東洋医学では「導引按蹻:どういんあんきょう」という言葉があります。

「導引」とは、古代中国の道家から出た養生や治療法のことで、呼吸法や運動法、体操法などを組み合わせたものを言います。気功法などもこれに入ります。

「按蹻」とは、按摩・マッサージ、指圧などの手技療法をいいます。

以前は、ぎっくり腰になったら安静第一でしたが、最新の常識では痛いなりにも動いた方が治りが良いというのです。

予防的にも普段から、ラジオ体操や、ストレッチ、適度な筋トレなどを習慣化して行うのが腰痛予防に最適です!

まとめ

東洋医学的にも「養生に勝る治療無し」といいます。

ぎっくり腰の予防には、暴飲暴食を避け、バランスの良い食生活と、適度な運動を心がけながらも、過度な疲労を避け、体を冷やさず、足腰は温めることが大切です。

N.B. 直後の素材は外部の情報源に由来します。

/-- Settles O32: behind the codes read, the loop ends, or meets one code too many, one without an end, or one of
`2 ^ 63` or more. -/
theorem vbdeclReadsEveryCodeToTheEnd : Obligations.VbdeclReadsEveryCodeToTheEnd := by
  intro s codes herr hc hlegal hbytes hvalue e
  have hcodes (he : e ≤ s.byteEnd) : ValidCodesAt s (s.readPos / 8) codes e :=
    validCodesAt_of_holdsBytes hlegal hbytes hvalue he
  refine ⟨fun hn he => ?_, fun hn => ⟨fun he => ?_, fun he hu => ?_, fun groups hg => ?_⟩⟩
  · rw [← List.take_append_drop s.cfg.listEntries codes] at hcodes
    obtain ⟨m, hfirst, hrest⟩ := exists_validCodesAt_of_append (hcodes he)
    have htake : (codes.take s.cfg.listEntries).length = s.cfg.listEntries := List.length_take_of_le hn.le
    rw [List.drop_eq_getElem_cons hn] at hrest
    cases hrest with
    | cons hover =>
      have hm := lt_byteEnd_of_codeAt hover.1
      refine exec_vbdecl_raises (k := .capacityExceeded) herr hfirst htake.le hm fun fuel => ?_
      rw [htake, Nat.sub_self]
      exact readCodes_overflow hover fuel
  · have hat : ValidCodesAt s (s.readPos / 8) codes e := by
      rcases he with he | ⟨rfl, -⟩
      · exact hcodes he.le
      · exact .nil _
    have hcap : 8 * e ≤ s.cap := by
      have hw := byteEnd_le_cap hc.1
      have hr := hc.2
      rcases he with he | ⟨rfl, -⟩
      · omega
      · have he : e = s.readPos / 8 := rfl
        omega
    have hlegalEntries := s.cfg.listEntries_legal
    refine ⟨_, exec_vbdecl_ends herr hat hn he, rfl, Nat.mod_eq_of_lt (by omega), readPos_commitDecode hcap _ _,
      holdsValues_commitDecode s ?_ _ _, sameEntriesFrom_commitDecode s (by simp) _ _⟩
    intro v hv
    obtain ⟨groups, hg, rfl⟩ := List.mem_map.1 hv
    exact (hvalue groups hg).trans (by decide)
  · exact exec_vbdecl_raises herr (hcodes he.le) hn he
      fun fuel => readCodes_raises he (vbRead_of_unterminatedFrom hu) _ fuel
  · have he := lt_byteEnd_of_codeAt hg.1
    exact exec_vbdecl_raises herr (hcodes he.le) hn he
      fun fuel => readCodes_raises he (vbRead_of_corruptCodeAt hg) _ fuel

/-! ### Appending bytes (40_bitbuf.md R104) -/

/-- Bit j of value i of a string of values of k bits each. -/
theorem getElem?_emitAll {k i j : Nat} {values : List Nat} (hi : i < values.length) (hj : j < k) :
    (emitAll k values)[i * k + j]? = some (values[i].testBit (k - 1 - j)) := by
  induction values generalizing i with
  | nil => exact absurd hi (Nat.not_lt_zero i)
  | cons v vs ih =>
    rw [emitAll]
    cases i with
    | zero =>
      rw [Nat.zero_mul, Nat.zero_add, List.getElem?_append_left (by rwa [length_emit]), getElem?_emit v hj]
      rfl
    | succ i =>
      have hpos : (i + 1) * k + j = k + (i * k + j) := by ring
      rw [hpos, List.getElem?_append_right (by rw [length_emit]; omega), length_emit, Nat.add_sub_cancel_left,
        ih (Nat.lt_of_succ_lt_succ hi)]
      rfl

/-- The bits of bytes, from a byte boundary on, are the bytes. -/
theorem holdsBytes_of_bitAt {s : State} {a : Nat} {bytes : List Nat} (hlt : ∀ b ∈ bytes, b < 256)
    (h : ∀ q < 8 * bytes.length, s.buf.bitAt (8 * a + q) = (emitAll 8 bytes)[q]?) : s.holdsBytes a bytes := by
  intro i hi
  have hb : bytes[i] < 256 := hlt _ (List.getElem_mem hi)
  have hbyte : s.buf.byteAt (a + i) = some (BitVec.ofNat 8 bytes[i]) := by
    refine byteAt_eq_some.2 fun j hj => ?_
    have hpos : 8 * (a + i) + j = 8 * a + (i * 8 + j) := by ring
    rw [hpos, h _ (by omega), getElem?_emitAll hi hj, BitVec.getLsbD, BitVec.toNat_ofNat, Nat.mod_eq_of_lt hb]
  rw [hbyte, Option.map_some, BitVec.toNat_ofNat, Nat.mod_eq_of_lt hb, List.getElem?_eq_getElem hi]

/-- The end of VBENC and VBENCL: the bytes appended, their number in R (41_vbyte.md R153, R154). -/
def encodeBytes (s : State) (bytes : List Nat) : Attempt State :=
  alignedAppend s (emitAll 8 bytes) >>= fun t => .ok (t.setR bytes.length)

theorem emitAll_eight_ne_nil {bytes : List Nat} (h : bytes ≠ []) : emitAll 8 bytes ≠ [] := by
  have := List.length_pos_iff.2 h
  rw [← List.length_pos_iff, length_emitAll]
  omega

theorem encodeBytes_raises {s : State} {bytes : List Nat} (hne : bytes ≠ [])
    (hc : s.cap < ceil8 s.writePos + 8 * bytes.length) : encodeBytes s bytes = raiseError .capacityExceeded := by
  have happ : alignedAppend s (emitAll 8 bytes) = raiseError .capacityExceeded :=
    alignedAppend_eq_error.2 ⟨emitAll_eight_ne_nil hne, by rw [length_emitAll]; omega, rfl⟩
  rw [encodeBytes, happ, raiseError_bind]

theorem exists_encodeBytes_eq_ok {s : State} {bytes : List Nat} (hne : bytes ≠ [])
    (hc : ceil8 s.writePos + 8 * bytes.length ≤ s.cap) : ∃ t, encodeBytes s bytes = .ok t :=
  ⟨_, bind_eq_ok.2 ⟨_, alignedAppend_eq_ok.2 (.inr ⟨emitAll_eight_ne_nil hne, by rw [length_emitAll]; omega, rfl⟩),
    rfl⟩⟩

/-- What appending bytes leaves: the padding cleared, the bytes behind it, BITLEN behind them, their number in R. -/
theorem encodeBytes_spec {s t : State} {bytes : List Nat} (hm : Rising s.buf.cells) (hne : bytes ≠ [])
    (hlt : ∀ b ∈ bytes, b < 256) (h : encodeBytes s bytes = .ok t) :
    t = { s with buf := t.buf, bitlen := t.bitlen, r := t.r } ∧ t.r.toNat = bytes.length ∧
      t.writePos = ceil8 s.writePos + 8 * bytes.length ∧ t.holdsBytes (ceil8 s.writePos / 8) bytes ∧
      (∀ q, s.writePos ≤ q → q < ceil8 s.writePos → t.buf.bitAt q = some false) ∧
      s.sameBitsOutside t s.writePos t.writePos := by
  obtain ⟨u, happ, ht⟩ := bind_eq_ok.1 h
  cases ht
  obtain ⟨hpos, hcap, hbits, hframe⟩ := alignedAppend_spec hm (emitAll_eight_ne_nil hne) happ
  rw [length_emitAll, Nat.mul_comm] at hpos
  have hle := le_ceil8 s.writePos
  have hmod := ceil8_mod s.writePos
  have hsmall := cap_le s
  refine ⟨?_, Nat.mod_eq_of_lt (by omega), hpos, holdsBytes_of_bitAt hlt fun q hq => ?_, fun q hlo hhi => ?_,
    fun q hq => ?_⟩
  · rw [hframe]
    rfl
  · have ha : 8 * (ceil8 s.writePos / 8) = ceil8 s.writePos := by omega
    rw [ha]
    refine (hbits _).trans ((if_pos (by omega)).trans ?_)
    rw [Nat.add_sub_cancel_left]
  · exact (hbits q).trans ((if_neg (by omega)).trans (if_pos ⟨hlo, hhi⟩))
  · have hq : ¬(s.writePos ≤ q ∧ q < u.writePos) := hq
    exact (hbits q).trans ((if_neg (by omega)).trans (if_neg (by omega)))

/-! ### VBENC (41_vbyte.md R153) -/

theorem valueBytes_lt (order : Order) (v : Nat) : ∀ b ∈ valueBytes order v, b < 256 := by
  intro b hb
  obtain ⟨i, -, rfl⟩ := List.mem_map.1 hb
  split <;> omega

theorem length_emitAll_eight_div (bytes : List Nat) : (emitAll 8 bytes).length / 8 = bytes.length := by
  rw [length_emitAll]
  omega

theorem exec_vbenc (s : State) : exec .vbenc s = command s
    (if 2 ^ 63 ≤ s.valA then raiseError .valueTooLarge
    else encodeBytes s (valueBytes s.cfg.vbGroupOrder s.valA)) := by
  rw [encodeBytes, ← length_emitAll_eight_div, ← vbCode_eq_emitAll]
  rfl

theorem exec_vbenc_of_lt {s : State} (h : s.valA < 2 ^ 63) :
    exec .vbenc s = command s (encodeBytes s (valueBytes s.cfg.vbGroupOrder s.valA)) :=
  (exec_vbenc s).trans (congrArg (command s) (if_neg (Nat.not_le.2 h)))

/-- Settles O29: one check of A, and behind it an append of the bytes of its code. -/
theorem vbencAppendsTheCodeOfA : Obligations.VbencAppendsTheCodeOfA := by
  rintro s herr ⟨⟨hcells, -⟩, -⟩ v m p
  have hne := valueBytes_ne_nil s.cfg.vbGroupOrder v
  have hm : (valueBytes s.cfg.vbGroupOrder v).length = m := length_valueBytes _ _
  refine ⟨fun hv => (exec_vbenc s).trans (command_check_raise herr hv _ _), fun hv hc => ?_, fun hv hc => ?_⟩
  · rw [← hm] at hc
    exact (exec_vbenc_of_lt hv).trans ((congrArg _ (encodeBytes_raises hne hc)).trans (command_raise herr _))
  · rw [← hm] at hc ⊢
    obtain ⟨t, ht⟩ := exists_encodeBytes_eq_ok hne hc
    exact ⟨t, (exec_vbenc_of_lt hv).trans ((congrArg _ ht).trans (command_ok herr)),
      encodeBytes_spec hcells hne (valueBytes_lt _ _) ht⟩

/-! ### VBENCL (41_vbyte.md R154) -/

theorem vbCodes_eq_emitAll (order : Order) (values : List Nat) :
    vbCodes order values = emitAll 8 (values.flatMap (valueBytes order)) := by
  induction values with
  | nil => rfl
  | cons v vs ih => rw [vbCodes, ih, List.flatMap_cons, emitAll_append, vbCode_eq_emitAll]

theorem flatMap_valueBytes_lt (order : Order) (values : List Nat) :
    ∀ b ∈ values.flatMap (valueBytes order), b < 256 := by
  intro b hb
  obtain ⟨v, -, hb⟩ := List.mem_flatMap.1 hb
  exact valueBytes_lt order v b hb

theorem flatMap_valueBytes_ne_nil (order : Order) {values : List Nat} (h : values ≠ []) :
    values.flatMap (valueBytes order) ≠ [] := by
  obtain ⟨v, vs, rfl⟩ := List.exists_cons_of_ne_nil h
  rw [List.flatMap_cons]
  exact List.append_ne_nil_of_left_ne_nil (valueBytes_ne_nil order v) _

/-- A count of at most LIST_ENTRIES is no obstacle (10_state.md R24). -/
theorem requireCount_of_le {s : State} (h : s.count ≤ s.cfg.listEntries) (body : Attempt State) :
    requireCount s body = body := if_neg (Nat.not_lt.2 h)

theorem exec_vbencl {s : State} (hN : s.count ≤ s.cfg.listEntries) : exec .vbencl s = command s
    (readBelow s (2 ^ 63) 0 s.count >>= fun values =>
      encodeBytes s (values.flatMap (valueBytes s.cfg.vbGroupOrder))) := by
  refine congrArg (command s) ((requireCount_of_le hN _).trans (bind_congr fun values => ?_))
  rw [encodeBytes, ← length_emitAll_eight_div, ← vbCodes_eq_emitAll]

theorem exec_vbencl_of_readBelow {s : State} {values : List Nat} (hN : s.count ≤ s.cfg.listEntries)
    (h : readBelow s (2 ^ 63) 0 s.count = .ok values) :
    exec .vbencl s = command s (encodeBytes s (values.flatMap (valueBytes s.cfg.vbGroupOrder))) := by
  rw [exec_vbencl hN, h, ok_bind]

section
variable {s : State} {values : List Nat} {bound : Nat}

theorem readBelow_of_holdsValues (hlen : values.length = s.count) (h : s.holdsValues 0 values)
    (hlt : ∀ v ∈ values, v < bound) : readBelow s bound 0 s.count = .ok values :=
  readBelow_eq_ok.2 ⟨hlen, hlt, fun j hj => h j (hlen ▸ hj)⟩

/-- A list with a value that reaches the bound is read up to the first such value (60_exceptions.md R274). -/
theorem readBelow_raises (hlen : values.length = s.count) (h : s.holdsValues 0 values)
    (hge : ∃ v ∈ values, bound ≤ v) : readBelow s bound 0 s.count = raiseError .valueTooLarge := by
  cases hread : readBelow s bound 0 s.count with
  | ok ws =>
    obtain ⟨hws, hlt, hall⟩ := readBelow_eq_ok.1 hread
    obtain rfl : ws = values := List.ext_getElem? fun j => by
      rcases Nat.lt_or_ge j s.count with hj | hj
      · rw [← hall j hj, h j (hlen ▸ hj)]
      · rw [List.getElem?_eq_none (hws.trans_le hj), List.getElem?_eq_none (hlen.trans_le hj)]
    obtain ⟨v, hv, hb⟩ := hge
    exact absurd (hlt v hv) (Nat.not_lt.2 hb)
  | error e =>
    rcases readBelow_eq_error hread with ⟨rfl, -⟩ | ⟨-, j, hj, hnone⟩
    · rfl
    · have hj : j < values.length := hlen ▸ hj
      have hsome := h j hj
      rw [hnone, List.getElem?_eq_getElem hj] at hsome
      exact absurd hsome nofun

end

/-- Settles O30: the list is read, then the bytes of its codes are appended as one string. -/
theorem vbenclAppendsTheCodesOfTheList : Obligations.VbenclAppendsTheCodesOfTheList := by
  rintro s values herr ⟨⟨hcells, -⟩, -⟩ hN hlen hvalues o p
  have hexec (hlt : ∀ v ∈ values, v < 2 ^ 63) : exec .vbencl s = command s (encodeBytes s o) :=
    exec_vbencl_of_readBelow hN (readBelow_of_holdsValues hlen hvalues hlt)
  refine ⟨fun hge => ?_, ?_, fun hlt hne hc => ?_, fun hlt hne hc => ?_⟩
  · rw [exec_vbencl hN, readBelow_raises hlen hvalues hge, raiseError_bind]
    exact command_raise herr _
  · rintro rfl
    exact (hexec nofun).trans (command_ok herr)
  · exact (hexec hlt).trans
      ((congrArg _ (encodeBytes_raises (flatMap_valueBytes_ne_nil _ hne) hc)).trans (command_raise herr _))
  · have hne := flatMap_valueBytes_ne_nil s.cfg.vbGroupOrder hne
    obtain ⟨t, ht⟩ := exists_encodeBytes_eq_ok hne hc
    exact ⟨t, (hexec hlt).trans ((congrArg _ ht).trans (command_ok herr)),
      encodeBytes_spec hcells hne (flatMap_valueBytes_lt _ _) ht⟩

/-! ### What the encoders wrote, read back (41_vbyte.md R157) -/

/-- A command that ends with ERR 0 ran to its end. -/
theorem eq_ok_of_command {s t : State} {body : Attempt State} (hs : s.err = 0) (ht : t.err = 0)
    (h : command s body = .next t) : body = .ok t := by
  rcases command_eq_next.1 h with ⟨hne, -⟩ | ⟨-, hok⟩ | ⟨-, e, -, rfl⟩
  · exact absurd hs hne
  · exact hok
  · exact absurd ht (errorCode_ne_zero e)

/-- With or without bytes to append, the byte stream then ends behind them. -/
theorem encodeBytes_stream {s t : State} {bytes : List Nat} (hm : Rising s.buf.cells) (hlt : ∀ b ∈ bytes, b < 256)
    (h : encodeBytes s bytes = .ok t) :
    t = { s with buf := t.buf, bitlen := t.bitlen, r := t.r } ∧
      t.byteEnd = ceil8 s.writePos / 8 + bytes.length ∧ t.holdsBytes (ceil8 s.writePos / 8) bytes := by
  by_cases hne : bytes = []
  · subst hne
    cases h
    have hend : ceil8 s.writePos / 8 = s.byteEnd := Nat.mul_div_cancel_left _ (by decide)
    exact ⟨rfl, hend.symm, nofun⟩
  · obtain ⟨hframe, -, hpos, hbytes, -⟩ := encodeBytes_spec hm hne hlt h
    have hmod := ceil8_mod s.writePos
    refine ⟨hframe, ?_, hbytes⟩
    rw [State.byteEnd, hpos]
    omega

/-- The state with the read cursor where the appended codes start. -/
abbrev readBack (s t : State) : State := { t with rdpos := BitVec.ofNat 32 (ceil8 s.writePos) }

theorem readPos_readBack {s : State} (h : s.cursorsInCap) (t : State) : (readBack s t).readPos = ceil8 s.writePos :=
  toNat_cursor (ceil8_le h.1 (cap_mod s))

また睡眠は傷んだ体を修復するのに必要です。寝不足にはご注意ください!

さらに、タバコはぎっくり腰の発症リスクを増大させます。タバコを吸うと細胞の老化が早まり、椎間板も劣化し、ぎっくり腰になりやすくなるのです。

愛煙家には耳の痛い話ですが、ぎっくり腰予防のためには禁煙がおすすめです。

ぎっくり腰に最も関連の深い経絡が腎経です。腎経は過労と冷えには弱いので、次の点に気をつけることです。

  • 十分な睡眠と休養で疲れを溜めないようにする
  • 足腰を冷やさないようにする
  • アイスやジュース、ビールなど飲食でも体を冷やさない

腎のエネルギーは、生命エネルギーの根源です。これを養い浪費しないように気をつけてください!